* **EXERCISE**:
When you reach the line containing "if j.inSetup &&" in the data below, begin returning lines exactly as written, and stop once the line containing "some key =>" has been returned.

GIVEN RECORDS: Begin

-- ==== Sys2Proof/Machine/Sched.lean ====
section
/-!
DEFINITION. The distributor and the scheduler: entries (R28, R29, R222), giving harts to launches (R24, R25, R130, R211,
R290), NEXT, ITER and END (R318, R320, R327), priorities (R55, R56) and pre-emption requests (R200, R212).
-/

namespace Sys2Proof.Machine

/-- Run an operation with another hart as the present one. -/
def onHart (id : Nat) (x : Op Unit) : Op Unit := do
  let s ← get
  let me := s.hart.id
  modify (·.selectHart id)
  x
  modify (·.selectHart me)

/-! ## Entries -/

/-- The kernel a body belongs to. -/
def Launch.kernel (l : Launch) (inB : Bool) : Kernel :=
  match inB, l.pair with
  | true, some p => p.b
  | _, _ => l.a

/-- x2 at an entry: the top of the stack slot, or of its half in use; zero when the header's STACK is zero (R28, R222,
R290). -/
def stackTop (q : Queue) (l : Launch) (inB : Bool) (slot : Option Nat) : Word :=
  if (l.kernel inB).stack = 0 then 0
  else
    let n := 2 ^ q.cstklog
    let top := (slot.getD 0 + 1) * n
    q.cstkbase + BitVec.ofNat 64 (if l.pair.isSome && !inB then top - n / 2 else top)

/-- Copy the registers that a mask of 32 bits names, but for those `skip` names, from one file into another. -/
def keepMasked (mask : Nat) (skip : List Nat) (src dst : File 64) : File 64 :=
  (List.range 32).foldl (fun d i => if mask.testBit i && !skip.contains i then d.set i (src.get i) else d) dst

/-- x0, x2 and x10 are not kept (R29). -/
def keepX (pmask : Nat) (src dst : File 64) : File 64 := keepMasked pmask [0, 2, 10] src dst
def keepF (pmask : Nat) (src dst : File 64) : File 64 := keepMasked (pmask / 2 ^ 32) [] src dst

/-- The registers that an entry keeps, as they stand: the hart's own, or the kernel's shadow in a pair (R29, R222). -/
def kept (l : Launch) (j : Job) (inB : Bool) (h : Hart) : File 64 × File 64 :=
  match l.pair with
  | none => (h.x, h.f)
  | some _ => if inB then (j.shadowBx, j.shadowBf) else (j.shadowAx, j.shadowAf)

/-- The control state of every entry: the Reset columns of the vector control registers, the bond registers and CHSTEP. -/
def Hart.entryState (h : Hart) : Hart :=
  { h.lightState with rotation := h.rotation, vfflags := 0, bd := List.replicate 16 1, chstep := 0 }

/-- fcsr at an entry: no rule gives it a value (DESIGN CHOICE log 20). -/
def freeFcsr (k : Nat) : BitVec 8 := Config.freeValue k 0 8

/-- The index registers of an iteration; zero during setup (R23, R28). -/
def Hart.setIter (h : Hart) (exts : List Nat) (iter : Option (List Nat)) : Hart :=
  match iter with
  | some it => { h with idx := (List.range 6).map fun l => BitVec.ofNat 32 (it.getD l 0), idxlin := BitVec.ofNat 64 (idxLin exts it) }
  | none => { h with idx := List.replicate 6 0, idxlin := 0 }

/-- Enter a setup (`run` none) or a body of the hart's launch (R28, R29, R222). At a first entry x1 to x31 and f0 to f31
are zero; at the others those that are not kept are undefined. -/
def enter (first inB : Bool) (run : Option BodyRun) : Op Unit := do
  let s ← get
  let h := s.hart
  match h.job, s.launchOf h with
  | some j, some l =>
    let k := l.kernel inB
    let kx ← draw
    let kf ← draw
    let (px, pf) := kept l j inB h
    let x := if first then File.zero else keepX k.pmask px (.undef kx)
    let f := if first then File.zero else keepF k.pmask pf (.undef kf)
    let top := stackTop (s.queue l.queue) l inB j.slot
    let clear ← draw
    modH fun h => (({ h.entryState with
      x := (x.set 2 top).set 10 (BitVec.ofNat 64 k.param)
      f := f
      fcsr := freeFcsr clear
      mode := .u
      pc := BitVec.ofNat 64 (k.hdr + (if run.isNone then k.setOff else k.entry))
      job := some { j with
        inSetup := run.isNone, inB := inB, iter := run.map (·.iter)
        stepU := (run.map (·.u)).getD 0, stepJ := (run.map (·.j)).getD 0 } } : Hart).setIter k.exts (run.map (·.iter)))
    undefAll
  | _, _ => pure ()

/-- The first block of a pair's ring in the pool, and the blocks of one slot (R223). -/
def ringBlocks (l : Launch) (p : Pair) (h : Hart) : Nat × Nat :=
  let (na, nb) := pairBanks l.a p.b
  ((64 - h.sbanks + na + nb) * 64, p.mapA.slotBytes / 256)

/-- Slot (j mod (δ + 1)) becomes unwritten before body A of a step (R221). -/
def clearSlot (l : Launch) (r : BodyRun) (h : Hart) : Hart :=
  match l.pair with
  | none => h
  | some p =>
    if r.inB then h
    else
      let (b, n) := ringBlocks l p h
      { h with pool := freeBlocks (b + r.j % (p.lag + 1) * n) n h.pool }

def modLaunch (n : Nat) (f : Launch → Launch) : Op Unit := modify fun s =>
  match s.launches.get? n with
  | some l => { s with launches := s.launches.put n (f l) }
  | none => s

/-- Give a run of its key to the hart and enter its body. -/
def enterRun (first : Bool) (r : BodyRun) : Op Unit := do
  let s ← get
  match s.hart.job, s.launchOf s.hart with
  | some j, some l =>
    modLaunch j.launch fun l => l.setKey { key := j.key, nextPos := r.pos + 1, holder := some s.hart.id }
    modH (clearSlot l r)
    enter first r.inB (some r)
  | _, _ => pure ()

/-- Banks that the launch's entry gives the core scratchpad (R130, R223). -/
def entryBanks (l : Launch) : Nat :=
  match l.pair with
  | none => banksFor l.a.coreSp
  | some p => banksFor l.a.coreSp + banksFor p.b.coreSp + banksFor ((p.lag + 1) * p.mapA.slotBytes)

/-- A hart as a key gives it to a launch, before its entry (R25, R28, R130, R189, R236, R257): pool boundaries set, its
core scratchpad unwritten with its poison (no rule says what becomes of a poisoned sector that nothing covers: DESIGN CHOICE log 46),
no hook, no grant, the rotation count zero, no clause dispatched yet. -/
def startState (l : Launch) (j : Job) (h : Hart) : Hart :=
  let sb := entryBanks l
  { h with
    status := .running, job := some j, pool := [], clause := none, grant := none, hook := none, hookSave := none
    poolv := BitVec.ofNat 64 (if kExt l.a then (64 - sb - 1) * 256 else 0), pools := BitVec.ofNat 64 sb
    poolc := BitVec.ofNat 64 (64 - sb), rotation := 0, reservation := none, cancel := none }

/-- The job of a hart that takes a key. Its quantum starts now, for another key of the same launch too: R56 gives the quantum to
an assignment, and R25 treats such a hart as newly given to the launch (DESIGN CHOICE log 47). -/
def newJob (n : Nat) (key : List Nat) (slot : Option Nat) (time : Nat) : Job where
  launch := n
  key := key
  inSetup := true
  inB := false
  iter := none
  stepU := 0
  stepJ := 0
  slot := slot
  shadowAx := .zero
  shadowAf := .zero
  shadowBx := .zero
  shadowBf := .zero
  since := time

/-- The setups of a launch in order: kernel B's follows kernel A's (R221). -/
def setups (l : Launch) : List Bool :=
  (if l.a.setOff ≠ 0 then [false] else []) ++ (match l.pair with
    | some p => if p.b.setOff ≠ 0 then [true] else []
    | none => [])

/-- Start a key on the present hart: setup when the launch has one, else the first run (R25, R28, R221). -/
def startKey (n : Nat) (l : Launch) (key : List Nat) (slot : Option Nat) : Op Unit := do
  let s ← get
  let pos := (l.keyState key).nextPos
  modLaunch n fun l => l.setKey { key := key, nextPos := pos, holder := some s.hart.id }
  modH (startState l (newJob n key slot s.time))
  match setups l, l.runFrom key pos with
  | b :: _, _ => enter true b none
  | [], some r => enterRun true r
  | [], none => pure ()

/-! ## Keys that a hart may take -/

/-- May a hart of a die take a key now? -/
def keyFree (l : Launch) (die : Nat) (key : List Nat) : Bool :=
  let v := l.keyState key
  isKey l.a key && v.holder.isNone && (l.runFrom key v.nextPos).isSome && (match dieOf l.a key with
    | some d => d = die
    | none => true)

/-- A key a hart may take, looked for from number `n` on, cyclically. -/
def findKey (l : Launch) (die total : Nat) : Nat → Nat → Option (List Nat)
  | 0, _ => none
  | fuel + 1, n =>
    let key := unflatten (spatial l.a) (n % total)
    if keyFree l die key then some key else findKey l die total fuel (n + 1)

/-- The distributor's choice of another key for a hart (R25, R31). -/
def anotherKey (l : Launch) (hart die : Nat) : Op (Option (List Nat)) := do
  let k ← draw
  let total := keyCount l.a
  return if l.a.isGang || l.left.contains hart || total = 0 then none else findKey l die total total (Config.freeChoice k 0)

/-! ## Retirement -/

/-- The hart retires from its launch (R31, R60, R236, R318): its key passes on, its grant is released, a pending request
is discarded. A hart without a launch goes back to the distributor (DESIGN CHOICE log 17). -/
def retireHart : Op Unit := do
  let h ← getH
  match h.job with
  | some j =>
    modLaunch j.launch fun l => l.setKey { l.keyState j.key with holder := none }
    modify (State.retireFrom (.hart h.id) j.launch)
    modH Hart.retired
  | none => modH Hart.freed

/-! ## NEXT, ITER, END -/

/-- The next run of a key that a hart takes; a hart that has executed END takes none (R31). -/
def Launch.runFor (l : Launch) (hart : Nat) (key : List Nat) (pos : Nat) : Option BodyRun :=
  if l.left.contains hart then none else l.runFrom key pos

/-- NEXT copies the ended body's persistent registers into its kernel's shadow (R222). -/
def saveShadow (l : Launch) (j : Job) (h : Hart) : Job :=
  match l.pair with
  | none => j
  | some _ =>
    let k := l.kernel j.inB
    let x := keepX k.pmask h.x .zero
    let f := keepF k.pmask h.f .zero
    if j.inB then { j with shadowBx := x, shadowBf := f } else { j with shadowAx := x, shadowAf := f }

/-- What NEXT does (R222, R327): it answers whether the hart entered a setup or a body. -/
def nextOp : Op Bool := do
  let s ← get
  let h := s.hart
  match h.job, s.launchOf h with
  | some j, some l =>
    let j := saveShadow l j h
    modH fun h => { h with job := some j, clause := none }
    if h.clause.isSome then undefClause
    if j.inSetup && !j.inB && (setups l).contains true then
      enter false true none
      return true
    else match l.runFor h.id j.key (l.keyState j.key).nextPos with
      | some r =>
        enterRun false r
        return true
      | none =>
        modLaunch j.launch fun l => l.setKey { l.keyState j.key with holder := none }
        let s ← get
        let l := (s.launches.get? j.launch).getD l
        match ← anotherKey l h.id h.die with
        | some key =>
          startKey j.launch l key j.slot
          return true
        | none =>
          retireHart
          return false
  | _, _ =>
    retireHart
    return false

/-- NEXT (R327, R329): inside a hook it ends the launch; a pending request is taken at the entry it makes (R58). -/
def execNext (s : State) : Outcome :=
  if s.hart.hookSave.isSome then .next (endOwnLaunch 8 s)
  else match nextOp.run s with
    | .ok entered s' =>
      let s' := s'.retire
      .next (if entered ∧ s.hart.requestPending then preempt false false s'.hart.pc 0 s' else s')
    | .error _ s' => .next s'

/-- What END does: the hart retires, and takes no more iterations of the launch (R31, R318). -/
def endKernelOp : Op Unit := do
  let h ← getH
  match h.job with
  | some j => modLaunch j.launch fun l => { l with left := h.id :: l.left }
  | none => pure ()
  modH Hart.retire
  retireHart

/-- END (R318, R329). (DEDUCED log 27) -/
def execEnd (s : State) : Outcome :=
  if s.hart.hookSave.isSome then .next (endOwnLaunch 8 s)
  else event endKernelOp s

/-- ITER (R30, R320). -/
def iterOp (rd : BitVec 5) : Op Unit := do
  let s ← get
  let h := s.hart
  modH fun h => { h with freshConvoy := true }
  match h.job, s.launchOf h with
  | some j, some l =>
    match (if j.inSetup || l.pair.isSome then none else l.runFor h.id j.key (l.keyState j.key).nextPos) with
    | some r =>
      modLaunch j.launch fun l => l.setKey { key := j.key, nextPos := r.pos + 1, holder := some h.id }
      modH fun h => ({ h with job := some { j with iter := some r.iter, stepU := r.u, stepJ := r.j } } : Hart).setIter l.a.exts (some r.iter)
      writeX rd 1
    | none => writeX rd 0
  | _, _ => writeX rd 0
  advance 4

def execIter (rd : BitVec 5) (s : State) : Outcome := finish (iterOp rd) s

/-! ## Reservations in a cluster -/

/-- The sizes of a launch's cluster reservations: kernel A's, kernel B's (R134, R223). -/
def resvSizes (l : Launch) : List (Bool × Nat) :=
  (false, clusterLimit l false) :: (if l.pair.isSome then [(true, clusterLimit l true)] else [])

/-- Reservations from a base on, one after another. -/
def layResvs (n base : Nat) : List (Bool × Nat) → List Resv
  | [] => []
  | (b, z) :: t => { launch := n, isB := b, base := base, size := z } :: layResvs n (base + z) t

/-- Does a base hold the reservations beside those that stand? -/
def baseFits (c : Cluster) (base total : Nat) : Bool :=
  base % 256 = 0 && base + total ≤ 8388608 && c.resvs.all fun r => base + total ≤ r.base || r.base + r.size ≤ base || total = 0 || r.size = 0

/-- A saved block as a restore writes it (R205). -/
def restoredBlock (time k : Nat) (b : SavedBlock) : Block :=
  match b.content with
  | some v => { v with live := true, expired := false, stamp := BitVec.ofNat 10 time }
  | none => { live := true, expired := true, stamp := BitVec.ofNat 10 time, data := .undef k, poison := [] }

GIVEN RECORDS: End

* **YOUR RESPONSE**:
    if j.inSetup && !j.inB && (setups l).contains true then
      enter false true none
      return true
    else match l.runFor h.id j.key (l.keyState j.key).nextPos with
      | some r =>
        enterRun false r
        return true
      | none =>
        modLaunch j.launch fun l => l.setKey { l.keyState j.key with holder := none }
        let s ← get
        let l := (s.launches.get? j.launch).getD l
        match ← anotherKey l h.id h.die with
        | some key =>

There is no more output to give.